I'm installing my backup camera as well today. Haven't measured the backup lights voltage but I'm sure it'll probably be 12 as well. If I may ask.. where are the wires you tapped into ? In the trunk.. maybe on the left side of the car somewhere ? Or did go IN the lid ?


----------



## b6driver (Jun 1, 2006)

NRGCC said:


> I'm installing my backup camera as well today. Haven't measured the backup lights voltage but I'm sure it'll probably be 12 as well. If I may ask.. where are the wires you tapped into ? In the trunk.. maybe on the left side of the car somewhere ? Or did go IN the lid ?

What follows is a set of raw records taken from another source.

@[simp] theorem State.powerCycle_inst (s : State) :
    s.powerCycle.inst = s.inst := (powerCycle_onlyBus s).inst

@[simp] theorem State.powerCycle_fsm (s : State) :
    s.powerCycle.fsm = s.fsm := (powerCycle_onlyBus s).fsm

@[simp] theorem State.powerCycle_ctl (s : State) :
    s.powerCycle.ctl = s.ctl := (powerCycle_onlyBus s).ctl

@[simp] theorem State.powerCycle_status (s : State) :
    s.powerCycle.status = s.status := (powerCycle_onlyBus s).status

@[simp] theorem State.powerCycle_tables (s : State) :
    s.powerCycle.tables = s.tables := (powerCycle_onlyBus s).tables

@[simp] theorem State.powerCycle_response (s : State) :
    s.powerCycle.response = s.response := (powerCycle_onlyBus s).response

@[simp] theorem State.powerCycle_port (s : State) :
    s.powerCycle.port = s.port := (powerCycle_onlyBus s).port

@[simp] theorem State.powerCycle_env (s : State) :
    s.powerCycle.env = s.env := (powerCycle_onlyBus s).env

@[simp] theorem State.selectPattern_inst (k : PatternKind) (s : State) :
    (s.selectPattern k).inst = s.inst := (selectPattern_onlyBus k s).inst

@[simp] theorem State.selectPattern_fsm (k : PatternKind) (s : State) :
    (s.selectPattern k).fsm = s.fsm := (selectPattern_onlyBus k s).fsm

@[simp] theorem State.selectPattern_ctl (k : PatternKind) (s : State) :
    (s.selectPattern k).ctl = s.ctl := (selectPattern_onlyBus k s).ctl

@[simp] theorem State.selectPattern_status (k : PatternKind) (s : State) :
    (s.selectPattern k).status = s.status := (selectPattern_onlyBus k s).status

@[simp] theorem State.selectPattern_tables (k : PatternKind) (s : State) :
    (s.selectPattern k).tables = s.tables := (selectPattern_onlyBus k s).tables

@[simp] theorem State.selectPattern_response (k : PatternKind) (s : State) :
    (s.selectPattern k).response = s.response := (selectPattern_onlyBus k s).response

@[simp] theorem State.selectPattern_port (k : PatternKind) (s : State) :
    (s.selectPattern k).port = s.port := (selectPattern_onlyBus k s).port

@[simp] theorem State.selectPattern_env (k : PatternKind) (s : State) :
    (s.selectPattern k).env = s.env := (selectPattern_onlyBus k s).env

/-! ## Events -/

@[simp] theorem State.memWrite_events (w : Nat) (v : Word) (s : State) :
    (s.memWrite w v).events = s.events ++ [Event.memWrite w v] := by
  simp [State.memWrite]

@[simp] theorem State.memWrite_board (w : Nat) (v : Word) (s : State) :
    (s.memWrite w v).board = s.board.write s.inst w v := rfl

@[simp] theorem State.memWrite_work (w : Nat) (v : Word) (s : State) :
    (s.memWrite w v).work = s.work := rfl

@[simp] theorem State.settle_events (s : State) : s.settle.events = s.events ++ [Event.settle] := by
  simp [State.settle]

@[simp] theorem State.settle_board (s : State) : s.settle.board = s.board := rfl

@[simp] theorem State.settle_work (s : State) : s.settle.work = s.work := rfl

theorem State.memWriteEach_events (ws : List Nat) (v : Nat → Word) (s : State) :
    (s.memWriteEach ws v).events = s.events ++ ws.map (fun w => Event.memWrite w (v w)) := by
  induction ws generalizing s with
  | nil => simp [State.memWriteEach]
  | cons w ws ih =>
    have := ih (s.memWrite w (v w))
    simp only [State.memWriteEach, List.foldl_cons, List.map_cons] at this ⊢
    rw [this]
    simp

@[simp] theorem State.memWriteEach_work (ws : List Nat) (v : Nat → Word) (s : State) :
    (s.memWriteEach ws v).work = s.work := by
  induction ws generalizing s with
  | nil => rfl
  | cons w ws ih => exact ih (s.memWrite w (v w))

/-- The events of SetDelayTap (rule R172). -/
theorem State.setDelayTap_events (c : ChipId) (t lm : Byte) (s : State) :
    (s.setDelayTap c t lm).events = s.events ++
      (s.inst.layout.strobeWords.map (fun w => Event.memWrite w 0)
        ++ [Event.memWrite 1 (tapWord s.inst.layout t)]
        ++ s.inst.layout.strobeWords.map
            (fun w => Event.memWrite w (strobeValue s.inst.layout w c lm))
        ++ s.inst.layout.strobeWords.map (fun w => Event.memWrite w 0) ++ [Event.settle]) := by
  simp [State.setDelayTap, State.memWriteEach_events]

@[simp] theorem State.setDelayTap_work (c : ChipId) (t lm : Byte) (s : State) :
    (s.setDelayTap c t lm).work = s.work := by
  simp [State.setDelayTap]

/-- The events of BitslipPulse (rule R177). -/
theorem State.bitslipPulse_events (c : ChipId) (s : State) :
    (s.bitslipPulse c).events = s.events ++
      [Event.memWrite 1 0, Event.memWrite 1 (slipWord s.inst.layout c), Event.memWrite 1 0,
        Event.settle] := by
  simp [State.bitslipPulse]

@[simp] theorem State.bitslipPulse_work (c : ChipId) (s : State) :
    (s.bitslipPulse c).work = s.work := by
  simp [State.bitslipPulse]

/-- The word-0 values of a serial transaction, in order (rule R132). -/
def serialWords (I : Instance) (m : Byte) (a : Byte) (v : Half) : List Word :=
  let cs := csActive I m
  idleFrame I :: ((List.range 24).flatMap (fun j =>
    [frame I.layout false (serialBit a v j) cs, frame I.layout true (serialBit a v j) cs])
      ++ [idleFrame I])

theorem sendBits_events (cs a : Byte) (v : Half) (js : List Nat) (s : State) :
    (js.foldl (State.sendBit cs a v) s).events = s.events ++ js.flatMap (fun j =>
      [Event.memWrite 0 (frame s.inst.layout false (serialBit a v j) cs),
       Event.memWrite 0 (frame s.inst.layout true (serialBit a v j) cs)]) := by
  induction js generalizing s with
  | nil => simp
  | cons j js ih =>
    rw [List.foldl_cons, ih, (sendBit_onlyBus cs a v s j).inst]
    simp [State.sendBit]

/-- The events of WriteRegister: word-0 writes of `serialWords` (rule R132). -/
theorem State.writeRegister_events (a : Byte) (v : Half) (s : State) :
    (s.writeRegister a v).events =
      s.events ++ (serialWords s.inst s.ctl.csMask a v).map (fun x => Event.memWrite 0 x) := by
  simp only [State.writeRegister, State.memWrite_events, State.mapWork_events, sendBits_events,
    State.mapWork_inst, State.memWrite_inst]
  simp [serialWords, List.map_flatMap]

theorem State.writeRegisters_events (ps : List RegWrite) (s : State) :
    (s.writeRegisters ps).events = s.events ++ ps.flatMap (fun p =>
      (serialWords s.inst s.ctl.csMask p.addr p.value).map (fun x => Event.memWrite 0 x)) := by
  induction ps generalizing s with
  | nil => simp [State.writeRegisters]
  | cons p ps ih =>
    have := ih (s.writeRegister p.addr p.value)
    simp only [State.writeRegisters, List.foldl_cons] at this ⊢
    rw [this]
    simp [State.writeRegister_events]

theorem State.bitslipEach_events (cs : List ChipId) (s : State) :
    (s.bitslipEach cs).events = s.events ++ cs.flatMap (fun c =>
      [Event.memWrite 1 0, Event.memWrite 1 (slipWord s.inst.layout c), Event.memWrite 1 0,
       Event.settle]) := by
  induction cs generalizing s with
  | nil => simp [State.bitslipEach]
  | cons c cs ih =>
    have := ih ((s.mapWork (fun w => { w with curChip := chipBits c })).bitslipPulse c)
    simp only [State.bitslipEach, List.foldl_cons] at this ⊢
    rw [this]
    simp [State.bitslipPulse_events]

end Sys2Proof.Machine
end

 I tapped mine to the 12v socket on the passenger side of the trunk


----------



## NRGCC (Apr 9, 2013)

b6driver said:


> I tapped mine to the 12v socket on the passenger side of the trunk


 Won't that power on the camera all the time ?


----------



## b6driver (Jun 1, 2006)

NRGCC said:


> Won't that power on the camera all the time ?


 when the car is on, yes. I figured that it had no moving parts, just basically a light sensor, and is cheap (ebay); so I'm not worried about the wear on the camera. The way I had it wired, I can do a replacement in less than 2 minutes if I have to. 

The problem I had with tapping into the reverse light is that when the car is not started, there is 12 plus volts on the line, but for some reason once the engine is running, there is not enough voltage for the camera to run as described by the issue in this thread. 

The 'correct' way to fix this is to run a relay from the 12v to the camera and use the reverse light as the trigger. 


edit: just to be clear, I have a license plate light camera, not the 'logo' cam


----------



## NRGCC (Apr 9, 2013)

So I ran my camera too today. Of course, I ran into the same problem as you. The way I solved it, for now, is to run a relay on the backup light line. Problem is. the relay turns on/off very quickly because of the pulsed output of the CECM (J519?) module. Solved THAT, by adding a 470uF capacitor in parallel with the relay's coil. But, I'm solving it the right way as soon as my "hid anti flicker" module comes in from Ebay. It's basically a FET transistor, a couple of resistors and a small capacitor that drive the relay for you. Seems more safe to me and for 6.99 it was worth not building my own. 

Anyway, I tapped into pin 1 of the B connector on the J519 module under the driver's side dash. Very easy to get to that connector, once you take the plastic panel under the dash off. Pin 1 is what goes to one of the backup lights, so it saves from having to run a line all the way from the back of the car to the front under the dash, where I have all the of the wiring of my rearview mirror monitor setup + front camera and now.. rear camera. It's sweet


----------